━━ Data provided ━━

-- ==== Sys2Proof/Machine/Step.lean ====
section
/-! DEFINITION. One step: one evaluation of the block at the pair presented (70_reset_and_hazards.md
R83, R84: decode is one atomic evaluation at stable inputs). -/

namespace Sys2Proof.Machine

/-- The block evaluates the pair on its input ports and the value is emitted; a violated table index
would halt the block (R70). -/
def step (s : State) : Host.Outcome State Fault Refusal :=
  match s.block.eval s.pair with
  | .ok i => exec i s
  | .error v => raiseViolation v

/-- The state with an instruction, given as the opcode table numbers its bits, presented on the input
ports: the next step decodes and emits exactly it (log entry 6). -/
def State.withFetchWord (s : State) (nbits w : Nat) : State :=
  s.present (Pair.ofTableWord nbits w)

end Sys2Proof.Machine
end

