/-- R69: the 3-bit and 1-bit fields of a pair are in the checked read's range. -/
theorem decodeChecked_ne_error (table : Table) (p : Pair) (v : InvariantViolation) :
    decodeChecked table p ≠ .error v := by
  rw [decodeChecked_eq_ok_decodeWith]
  nofun

namespace Machine

/-- R69: a step is safe in every state, with the table intact or not. -/
theorem safeStep (s : State) : SafeStep s := ⟨_, step_eq_next_emit s⟩

theorem step_ne_fault (s : State) (f : Fault) : step s ≠ .fault f := by
  obtain ⟨t, ht⟩ := safeStep s
  rw [ht]
  nofun

/-- Where no step stops the machine, no run does. -/
theorem exists_run_eq_next {M : Host.Core} (hstep : ∀ s, ∃ t, M.step s = .next t) (k : Nat)
    (s : M.State) : ∃ t, M.run k s = .next t := by
  induction k generalizing s with
  | zero => exact ⟨s, rfl⟩
  | succ k ih =>
    obtain ⟨t, ht⟩ := hstep s
    rw [run_succ_of_step k ht]
    exact ih t

/-! ## The obligations on the fault -/

/-- Settles O9: the fields of a pair are in range, so every step is safe, and by induction on the
number of steps every run. -/
theorem noPairReachesTheFault : Obligations.NoPairReachesTheFault := by
  unfold Obligations.NoPairReachesTheFault
  exact ⟨decodeChecked_ne_error, exists_run_eq_next (M := Sys2Proof.core) safeStep, step_ne_fault⟩

/-- Settles O11: the destination's fault is reported whether or not the source read would fault too,
and no pair makes either read fault. -/
theorem destinationReadFaultsFirst : Obligations.DestinationReadFaultsFirst := by
  unfold Obligations.DestinationReadFaultsFirst
  refine ⟨fun table code w hcode _ => rrtChecked_of_gt table (Or.inl hcode),
    fun table dst src w v _ hdst _ => ?_, fun table p => ⟨_, decodeChecked_eq_ok_decodeWith table p⟩⟩
  obtain rfl := rrtChecked_error_eq hdst
  exact moveOfCodes_of_destination_error src hdst

end Machine
end Sys2Proof

/-! ## Reset and hazards (70_reset_and_hazards.md) -/

namespace Sys2Proof.Machine

/-- R82: a step only emits, so presenting a pair after it overwrites all that the step wrote. -/
theorem present_of_step {s t : State} (h : step s = .next t) (p : Pair) :
    t.present p = s.present p := by
  obtain ⟨i, -, hexec⟩ := step_cases h
  obtain rfl := exec_cases hexec
  exact State.emit_present s p i

/-! ## The obligation on hazards -/

/-- Settles O7: presenting `p` overwrites what the step on `q` wrote, and then `q` itself. -/
theorem earlierPairLeavesNoTrace : Obligations.EarlierPairLeavesNoTrace := by
  unfold Obligations.EarlierPairLeavesNoTrace
  intro s t p q h
  have hsame : t.present p = s.present p := calc
    t.present p = (s.present q).present p := present_of_step h p
    _ = s.present p := State.present_present s q p
  exact ⟨hsame, congrArg step hsame⟩

end Sys2Proof.Machine
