-- ==== Sys2Proof/Word.lean ====
section
/-! DEFINITION. The word types of the Skelix 9400 and their plainest arithmetic (R10, R40, R60). -/

namespace Sys2Proof

/-- A byte of memory. -/
abbrev Byte := BitVec 8

/-- A 64-bit register value (R10). -/
abbrev Word := BitVec 64

/-- A 32-bit instruction word (R8). -/
abbrev IWord := BitVec 32

/-- A 1024-bit vector register (R10, R165). -/
abbrev VWord := BitVec 1024

/-- A 128-bit predicate register, one bit per 8-bit element position (R10). -/
abbrev KWord := BitVec 128

/-- The word of a natural number, modulo 2^64. -/
abbrev word (n : Nat) : Word := BitVec.ofNat 64 n

end Sys2Proof
end

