-- ==== Sys2Proof/Machine/Inbox.lean ====
section
/-! DEFINITION. Packets at a core: the inbox, the overflow heap, channels and held register writes (R112, R113, R116, R241 to
R245). -/

namespace Sys2Proof.Machine

/-- A channel entry as a vector register's value (R40, R115). -/
def Packet.entryWord (p : Packet) : VWord := BitVec.ofNat 1024 (leNat p.entry)

/-- How many inbox entries a packet takes (R241). -/
def Packet.entries (p : Packet) : Nat := if p.payload.length ≤ 48 then 1 else 2

/-- Free entries of an inbox of 64 (R244). -/
def Core.free (c : Core) : Nat := 64 - (c.inbox.map (·.entries)).sum

/-- Whether the overflow heap is in use and has a free slot (R245). -/
def Core.heapRoom (c : Core) : Bool :=
  c.niovf.getLsbD 63 && decide (c.heap.length < 2 ^ (c.niovf.extractLsb' 56 5).toNat)

/-- The value that a held register write carries. -/
def Packet.value (p : Packet) : Word := word (leNat (p.payload.take 8))

/-- The card that holds a tag of a core. -/
def State.tagHolder (s : State) (core tag : Nat) : Option Nat := afind (s.core core).tags tag

/-- The thread set that runs a card on a core. -/
def State.runs (s : State) (core card : Nat) : Option Nat :=
  (tidsOf core).find? fun tid => match (s.thread tid).card with
    | some c => c.id == card
    | none => false

/-- The tag that a card holds on a core. -/
def State.tagOf (s : State) (core card : Nat) : Option Nat := ((s.core core).tags.find? fun p => p.2 == card).map (·.1)

/-- Whether a packet that goes before `p` is still held (R113, R116): any older one of its tag in the heap; in the inbox register writes for
one register keep their order, and other packets of a tag keep theirs. -/
def Core.olderHeld (c : Core) (p : Packet) : Bool :=
  let older (q : Packet) : Bool := q.kind != 0 && q.tag == p.tag && decide (q.arr < p.arr)
  c.heap.any older || c.inbox.any fun q => older q && (if p.kind = 2 then q.kind == 2 && q.reg == p.reg else q.kind != 2)

/-- Delivers a packet to the running holder of its tag, if it can take it now (R113, R116). -/
def State.deliverTo (s : State) (tid : Nat) (p : Packet) : Option State :=
  let t := s.thread tid
  match t.card with
  | none => none
  | some c =>
    if p.kind = 2 then
      if t.pres.getLsbD p.reg then none
      else some (s.setThread tid
        { t.wx (BitVec.ofNat 5 (24 + p.reg)) p.value with pres := t.pres ||| ((1 : BitVec 8) <<< p.reg), landed := t.landed ++ [p] })
    else
      let n := c.chan.toNat
      let l := aget [] t.chans n
      if 4 ≤ l.length then none else some (s.setThread tid { t with chans := aput t.chans n (l ++ [p]) })

/-- One pass over held packets of a tag: each that can be delivered now leaves the inbox (R113, R244). -/
def State.pumpFrom (s : State) (core tid tag : Nat) : List Packet → State
  | [] => s
  | p :: rest =>
    let s' := if p.kind != 0 && p.tag == tag && !(s.core core).olderHeld p then
        match s.deliverTo tid p with
        | some u => u.modCore core fun c => { c with inbox := c.inbox.filter fun q => q.id != p.id }
        | none => s
      else s
    s'.pumpFrom core tid tag rest

/-- Moves held packets of the tag of the card that a thread set runs to its channel and registers, in arrival order. -/
def State.pump (s : State) (tid : Nat) : State :=
  let core := coreOf tid
  match (s.thread tid).card.bind fun c => s.tagOf core c.id with
  | some tag => s.pumpFrom core tid tag (s.core core).inbox
  | none => s

/-- Wakes the sleeping holder of a tag: it is pushed to the bottom of its core's deque (R112); with a full deque it stays asleep and
its push is tried again. -/
def State.wake (s : State) (core card : Nat) : State :=
  match (s.core core).asleep.find? fun c => c.id == card with
  | none => s
  | some c =>
    match s.pushDeque core c with
    | some s' => s'.modCore core fun k => { k with asleep := k.asleep.filter fun x => x.id != card }
    | none => s

/-- Slots of a core's overflow heap (R245). -/
def Core.heapSize (c : Core) : Nat := 2 ^ (c.niovf.extractLsb' 56 5).toNat

/-- The local address of a slot of a core's overflow heap (R245). -/
def Core.heapSlot (c : Core) (i : Nat) : Nat := (c.niovf.extractLsb' 16 24).toNat * 2 ^ 16 + 128 * (i % c.heapSize)

/-- The first slot from `i` on, around the ring, that no packet is in. -/
def Core.freeSlot (c : Core) : Nat → Nat → Nat
  | 0, i => i % c.heapSize
  | n + 1, i => if c.heap.any fun p => p.slot == i % c.heapSize then c.freeSlot n (i + 1) else i % c.heapSize

/-- The poisoned bytes of a packet carry their mark to where its 16 bytes of header lie at a local address (R271). -/
def State.markBad (s : State) (a : Nat) (p : Packet) : State := { s with poison := s.poison ++ p.bad.map fun i => a + 16 + i }
/-- A packet as bytes from a local address on hold it, with their marks (R241, R271). -/
def State.unspill (s : State) (p : Packet) (a n : Nat) : Packet :=
  let q := p.reread (s.readBytes a n)
  { q with bad := (List.range q.payload.length).filter fun i => s.isPoisoned (a + 16 + i) 1 }

/-- Writes a packet into a free slot of a core's heap (R245), unless a locket refuses the write (R160); the packet with its slot. -/
def State.slotIn (s : State) (core : Nat) (p : Packet) : State × Packet :=
  let c := s.core core
  let i := c.freeSlot c.heap.length c.heapNext
  let a := c.heapSlot i
  let s := s.setCore core { c with heapNext := (i + 1) % c.heapSize }
  (if s.inLocket a 128 then s else (s.store (.unit_ (dieOf core)) a p.entry).markBad a p, { p with slot := i })

/-- A packet as its slot holds it (R245). -/
def State.slotOut (s : State) (core : Nat) (p : Packet) : Packet :=
  { s.unspill p ((s.core core).heapSlot p.slot) 128 with slot := 0 }

/-- Appends a packet to a core's heap. -/
def State.heapAppend (s : State) (core : Nat) (p : Packet) : State :=
  let r := s.slotIn core p
  r.1.modCore core fun c => { c with heap := c.heap ++ [r.2] }

/-- Puts packets ahead of those in a core's heap, in their own order (R113, R245). -/
def State.heapFront (s : State) (core : Nat) : List Packet → State
  | [] => s
  | p :: l =>
    let r := (s.heapFront core l).slotIn core p
    r.1.modCore core fun c => { c with heap := r.2 :: c.heap }

/-- Puts a packet into the inbox, or on the heap when it does not fit or the heap is not empty; `none` when neither takes it
(R244, R245). -/
def State.hold (s : State) (core : Nat) (p : Packet) : Option State :=
  let c := s.core core
  if c.heap.isEmpty && decide (p.entries ≤ c.free) then some (s.setCore core { c with inbox := c.inbox ++ [p] })
  else if c.heapRoom then some (s.heapAppend core p)
  else none

/-- A packet arrives at a core's NI (R243, R116); `none` when it is not accepted. -/
def State.arrive (s : State) (core : Nat) (p0 : Packet) : Option State :=
  let p := { p0 with arr := s.nextId }
  let s := { s with nextId := s.nextId + 1 }
  if p.kind = 0 then s.hold core p
  else
    match s.tagHolder core p.tag with
    | none => s.hold core p
    | some card =>
      match s.runs core card with
      | none => (s.hold core p).map fun s => s.wake core card
      | some tid =>
        let now := if (s.core core).olderHeld p then none else s.deliverTo tid p
        match now with
        | some s => some s
        | none => s.hold core p

/-- The tag of a register write that was delivered for a tag since released: it returns to no inbox (log 54). -/
def noTag : Nat := 64

/-- The packets that a suspension gives back: unread channel entries and register writes not taken, in arrival order (R113). -/
def Thread.unread (t : Thread) : List Packet :=
  (t.chans.flatMap (·.2) ++ t.landed.filter fun p => p.tag != noTag).mergeSort fun a b => decide (a.arr ≤ b.arr)

/-- How many of the packets the inbox takes back. -/
def fitting : Nat → List Packet → Nat
  | _, [] => 0
  | free, p :: r => if p.entries ≤ free then 1 + fitting (free - p.entries) r else 0

/-- Whether inbox and heap together can take packets back (R113). -/
def Core.takesBack (c : Core) (l : List Packet) : Bool :=
  let rest := (l.drop (fitting c.free l)).length
  rest == 0 || (c.niovf.getLsbD 63 && decide (c.heap.length + rest ≤ 2 ^ (c.niovf.extractLsb' 56 5).toNat))

/-- Gives back what the card has not read (R113): to the inbox ahead of later arrivals, the remainder to the front of the heap. -/
def State.giveBack (s : State) (tid : Nat) : State :=
  let l := (s.thread tid).unread
  let s := s.modThread tid fun t => { t with chans := [], landed := [], pres := 0 }
  let core := coreOf tid
  let k := fitting (s.core core).free l
  let rest := l.drop k
  let s := s.modCore core fun c => { c with inbox := (c.inbox ++ l.take k).mergeSort (fun a b => decide (a.arr ≤ b.arr)) }
  s.heapFront core rest

end Sys2Proof.Machine
end

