-- ==== Sys2Proof/Machine/Ni.lean ====
section
/-! DEFINITION. The network interface (R238 to R266): messages, remote register writes, the issue of copies, gathers and scatters,
barrier objects, and the packets' arrival. -/

namespace Sys2Proof.Machine

/-- The wait of R240: the thread set's stores have drained and its sequencer accesses are performed. -/
def State.niReady (s : State) : Bool :=
  !(s.core s.myCore).sb.any (fun e => e.tid == s.cur) && !s.seqAccesses s.cur && !s.acquiring s.cur

/-- Whether a package number names a package of the pod (R63). -/
def State.inPod (s : State) (pkg : Nat) : Bool :=
  pkg == s.chipno || match s.podLast with
    | some n => decide (pkg ≤ n)
    | none => false

/-- Continues after the check of a package number: one that names none raises cause 2, whose TVAL the spec does not state (R239). -/
def State.podCheck (s : State) (pkg : Nat) (k : State → State) : State :=
  if s.inPod pkg then k s else let r := s.freeWord; r.2.trapHere 2 r.1

/-- Messages and RWRs that a core's staging buffer of 8 holds (R247). -/
def State.staged (s : State) (core : Nat) : Nat :=
  (s.net.filter fun p => match p.tid with
    | some t => coreOf t == core
    | none => false).length

/-- Whether the issuing thread set is in the handler phase of its card (R250). -/
def State.inPhase (s : State) : Bool := s.th.inHandler

/-- The release of a command with semantics and scope. -/
def relOf (sem scope : BitVec 2) : Option (BitVec 2) := if sem.getLsbD 1 then some scope else none

/-- The acquire of a command with semantics and scope. -/
def acqOf (sem scope : BitVec 2) : Option (BitVec 2) := if sem.getLsbD 0 then some scope else none

/-- Stages a packet of the issuing thread set and retires (R247, R250): a handler phase keeps it until its HDONE; otherwise it is an
outstanding result until accepted. -/
def State.stage (s : State) (p0 : Packet) : State :=
  let r := s.newId
  let s := r.2
  let p := { p0 with id := r.1, tid := some s.cur, out := r.1 }
  if s.inPhase then (s.modTh fun t => { t with card := t.card.map fun (c : Card) => { c with sends := c.sends ++ [p] } }).retire
  else
    let m := s.nextMid s.myCore
    let p := { p with mid := m.1 }
    let s := m.2.carry (.thread s.cur) p.rel r.1
    let s := s.addOut s.cur { id := r.1, kind := .ni, regs := [], vals := none, acq := none }
    State.retire { s with net := s.net ++ [p] }

/-- The sends that the card of the issuing thread set holds (R250). -/
def State.heldSends (s : State) : List Packet := match s.th.card with
  | some c => c.sends
  | none => []

/-- The staging of MSEND and RWR after their own checks: the ninth held send (R250), the package, the waits of R240 and R247. -/
def State.stageAfter (s : State) (pkg : Nat) (k : State → Packet) : State :=
  s.podCheck pkg fun s =>
    s.checked [(s.inPhase && decide (8 ≤ s.heldSends.length), 7, 7)] fun s =>
      if !s.niReady || (!s.inPhase && decide (8 ≤ s.staged s.myCore)) then s else s.stage (k s)

/-- MSEND (R246, R247). -/
def execMsend (sem scope : BitVec 2) (rd rs1 rs2 : BitVec 5) (s : State) : Res :=
  plain s [rd, rs1, rs2] fun s =>
    let p := ((s.rx rs1).extractLsb' 0 20).toNat
    let w := s.rx rs2
    let h := s.rx rd
    let tagged := w.getLsbD 63
    let len := (w.extractLsb' 53 7).toNat
    let pkg := (w.extractLsb' 40 12).toNat
    if p % 16 ≠ 0 then s.trapHere 1 (s.rx rs1)
    else
      s.checked [
          (w.getLsbD 60 || w.getLsbD 52 || w.extractLsb' 22 18 != 0 || w.extractLsb' 10 6 != 0 ||
            (if tagged then w.extractLsb' 61 2 != 0 else w.extractLsb' 16 6 != 0), 7, 1),
          (decide ((if tagged then 112 else 48) < len), 7, 2),
          (!tagged && (h.extractLsb' 0 2 != 0 || h.extractLsb' 48 16 != 0), 7, 4)] fun s =>
        s.stageAfter pkg fun s => {
          id := 0, arr := 0, kind := if tagged then 1 else 0, pkg := pkg, core := (w.extractLsb' 0 10).toNat,
          tag := (w.extractLsb' 16 6).toNat, reg := 0, mid := 0, hpc := if tagged then 0 else h, asid := s.th.asid,
          cls := (w.extractLsb' 61 2).toNat, payload := s.spadRead s.myCore p len, tid := none, out := 0,
          rel := relOf sem scope, served := none,
          bad := (List.range len).filter fun i => s.spadPoisoned s.myCore (p + i) 1 }

/-- RWR (R251). -/
def execRwr (sem scope : BitVec 2) (rs1 rs2 : BitVec 5) (s : State) : Res :=
  plain s [rs1, rs2] fun s =>
    let w := s.rx rs1
    let v := s.rx rs2
    let pkg := (w.extractLsb' 40 12).toNat
    let reg := (w.extractLsb' 24 3).toNat
    s.checked [(w.extractLsb' 52 12 != 0 || w.extractLsb' 27 13 != 0 || w.extractLsb' 22 2 != 0 || w.extractLsb' 10 6 != 0, 7, 1)]
      fun s =>
        s.stageAfter pkg fun s => {
          id := 0, arr := 0, kind := 2, pkg := pkg, core := (w.extractLsb' 0 10).toNat, tag := (w.extractLsb' 16 6).toNat,
          reg := reg, mid := 0, hpc := 0, asid := s.th.asid, cls := 0, payload := leBytes v.toNat 8 ++ [BitVec.ofNat 8 reg],
          tid := none, out := 0, rel := relOf sem scope, served := none }

/-- A packet that an engine sends to a tag of a core (R242): copy completions, notifications, wakes, completions, with the release of `party`.
The identifier of a packet that no core's NI sends is a free value (log 2). -/
def State.sendTagged (s : State) (kind : Nat) (src : Option Nat) (core tag : Nat) (asid : BitVec 16) (payload : List Byte)
    (rel : Option (BitVec 2)) (party : Party) : State :=
  let r := s.newId
  let m : BitVec 48 × State := match src with
    | some c => r.2.nextMid c
    | none => let f := r.2.freeWord; (f.1.extractLsb' 0 48, f.2)
  let s := m.2
  let p : Packet :=
    { id := r.1, arr := 0, kind := kind, pkg := s.chipno, core := core, tag := tag, reg := 0, mid := m.1, hpc := 0, asid := asid,
      cls := 0, payload := payload, tid := none, out := 0, rel := rel, served := none }
  State.carry { s with net := s.net ++ [p] } party rel p.id

/-- Whether a packet of the network may be accepted now (R247, R266): its release is made and none of its in-order class, nor of the packets of
one crossing engine to one tag (R353), is ahead. -/
def State.maySend (s : State) (p : Packet) : Bool :=
  (match p.tid, p.rel with
    | some t, some sc => s.releasedBefore t sc p.id
    | _, _ => true) &&
  (p.kind != 5 || !(s.net.takeWhile fun q => q.id != p.id).any fun q => q.kind == 5 && q.core == p.core && q.tag == p.tag) &&
  (p.tid.isNone || !(s.net.takeWhile fun q => q.id != p.id).any fun q => q.tid == p.tid && q.pkg == p.pkg && q.core == p.core)

/-- A packet leaves the network; the port that it held takes others again (R245). -/
def State.leaveNet (s : State) (p : Packet) : State :=
  let s := { s with net := s.net.filter fun q => q.id != p.id }
  if (s.core p.core).stuck == some p.id then s.modCore p.core fun c => { c with stuck := none } else s

/-- A packet of this package's network arrives at its core (R243); SEND_ACCEPTED then tells the sender.  One that is not accepted waits, and
the core's port takes no other one before it (R245). -/
def State.packetArrival (s : State) (id : Nat) (ok : Nat → Bool) : Option State :=
  match s.net.find? fun p => p.id == id with
  | none => none
  | some p =>
    if !ok p.kind || p.pkg ≠ s.chipno || !s.maySend p || (s.core p.core).stuck.any (· != id) then none
    else match s.arrive p.core p with
      | none => some (s.modCore p.core fun c => { c with stuck := some id })
      | some s =>
        let s := s.leaveNet p
        some (match p.tid with
          | some t => (s.giveOut t p.out []).sysDone t (p.rel.getD 0)
          | none => s)
/-- ACTIVE_MESSAGE_ARRIVAL (R243). -/
def execActiveMessageArrival (id : Nat) (s : State) : Res := event s (s.packetArrival id fun k => k == 0)
/-- TAGGED_PACKET_ARRIVAL (R243). -/
def execTaggedPacketArrival (id : Nat) (s : State) : Res := event s (s.packetArrival id fun k => k != 0 && k != 2)
/-- RWR_ARRIVAL (R116). -/
def execRwrArrival (id : Nat) (s : State) : Res := event s (s.packetArrival id fun k => k == 2)

/-- A message or RWR is lost on its way, or no route leads to its package (R270, R354): cause 12 at its issuer. -/
def State.sendFails (s : State) (p : Packet) (l : Nat) : State := match p.tid with
  | some t => if p.free then s.report t 12 (word l) else s.failOut t p.out 12 (word l)
  | none => s

/-- SEND_ACCEPTED (R247): the sender's command completes; a packet to another package is accepted there, or no route leads there (R354). -/
def State.sendAccepted (s : State) (id : Nat) : Option State :=
  match s.net.find? fun p => p.id == id with
  | some p =>
    if p.pkg == s.chipno || !s.maySend p then none
    else
      let w := s.route p.pkg
      let s := w.2.leaveNet p
      some (match p.tid with
        | some t =>
          if w.1 then (s.dropOut t p.out).sysDone t (p.rel.getD 0)
          else s.sendFails p 0xFFFF
        | none => s)
  | none =>
    match s.threads.find? fun q => q.2.outs.any fun o => o.id == id && o.kind == .ni && o.vals.isSome with
    | some (t, _) => some (s.dropOut t id)
    | none => none
def execSendAccepted (id : Nat) (s : State) : Res := event s (s.sendAccepted id)

/-- HEAP_REPLAY (R245): the oldest packet of the heap enters the inbox and is delivered from there if it can be. -/
def State.heapReplay (s : State) (core : Nat) : Option State :=
  let c := s.core core
  match c.heap with
  | [] => none
  | p :: r =>
    if c.free < p.entries then none
    else
      let p := s.slotOut core p
      let s := s.setCore core { c with heap := r, inbox := c.inbox ++ [p] }
      some (if p.kind = 0 then s
        else match s.tagHolder core p.tag with
          | none => s
          | some card => match s.runs core card with
            | some tid => s.pump tid
            | none => s.wake core card)
def execHeapReplay (core : Nat) (s : State) : Res := event s (s.heapReplay core)

/-- The handler card of an active message (R249). -/
def handlerCard (id core time : Nat) (p : Packet) : Card :=
  let hdr : Word := (zext p.asid <<< 48) ||| (0xFFFF <<< 32) ||| (0xFFFF <<< 16) ||| bit true 6 ||| word p.cls
  let b := p.payload ++ List.replicate (48 - p.payload.length) 0
  { newCard id ([p.hpc, hdr] ++ (List.range 6).map fun i => word (leNat ((b.drop (8 * i)).take 8))) hdr core 0 time with msg := some p }

/-- HANDLER_TRIGGER (R249): the oldest active message not yet in service, with fewer than 8 in service. -/
def State.handlerTrigger (s : State) (core : Nat) : Option State :=
  let c := s.core core
  if 8 ≤ (c.inbox.filter fun p => p.served.isSome).length then none
  else match c.inbox.find? fun p => p.kind == 0 && p.served.isNone with
    | none => none
    | some p =>
      if (afind s.roots p.asid.toNat).isNone then
        let s := s.setCore core { c with inbox := c.inbox.filter fun q => q.id != p.id }
        some (s.modDie (dieOf core) fun d => { d with msgdrop := d.msgdrop + 1 })
      else
        let r := s.newId
        let s := r.2.modCore core fun c => { c with inbox := c.inbox.map fun q => if q.id = p.id then { q with served := some r.1 } else q }
        let k := handlerCard r.1 core s.time p
        some ((s.pushDeque core k).getD (s.modCore core fun c => { c with building := c.building ++ [k] }))
def execHandlerTrigger (core : Nat) (s : State) : Res := event s (s.handlerTrigger core)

━━━

> Work instruction
Where a line in the entries holds "leads", copy that line.

> Result for this task
/-- A message or RWR is lost on its way, or no route leads to its package (R270, R354): cause 12 at its issuer. -/
/-- SEND_ACCEPTED (R247): the sender's command completes; a packet to another package is accepted there, or no route leads there (R354). -/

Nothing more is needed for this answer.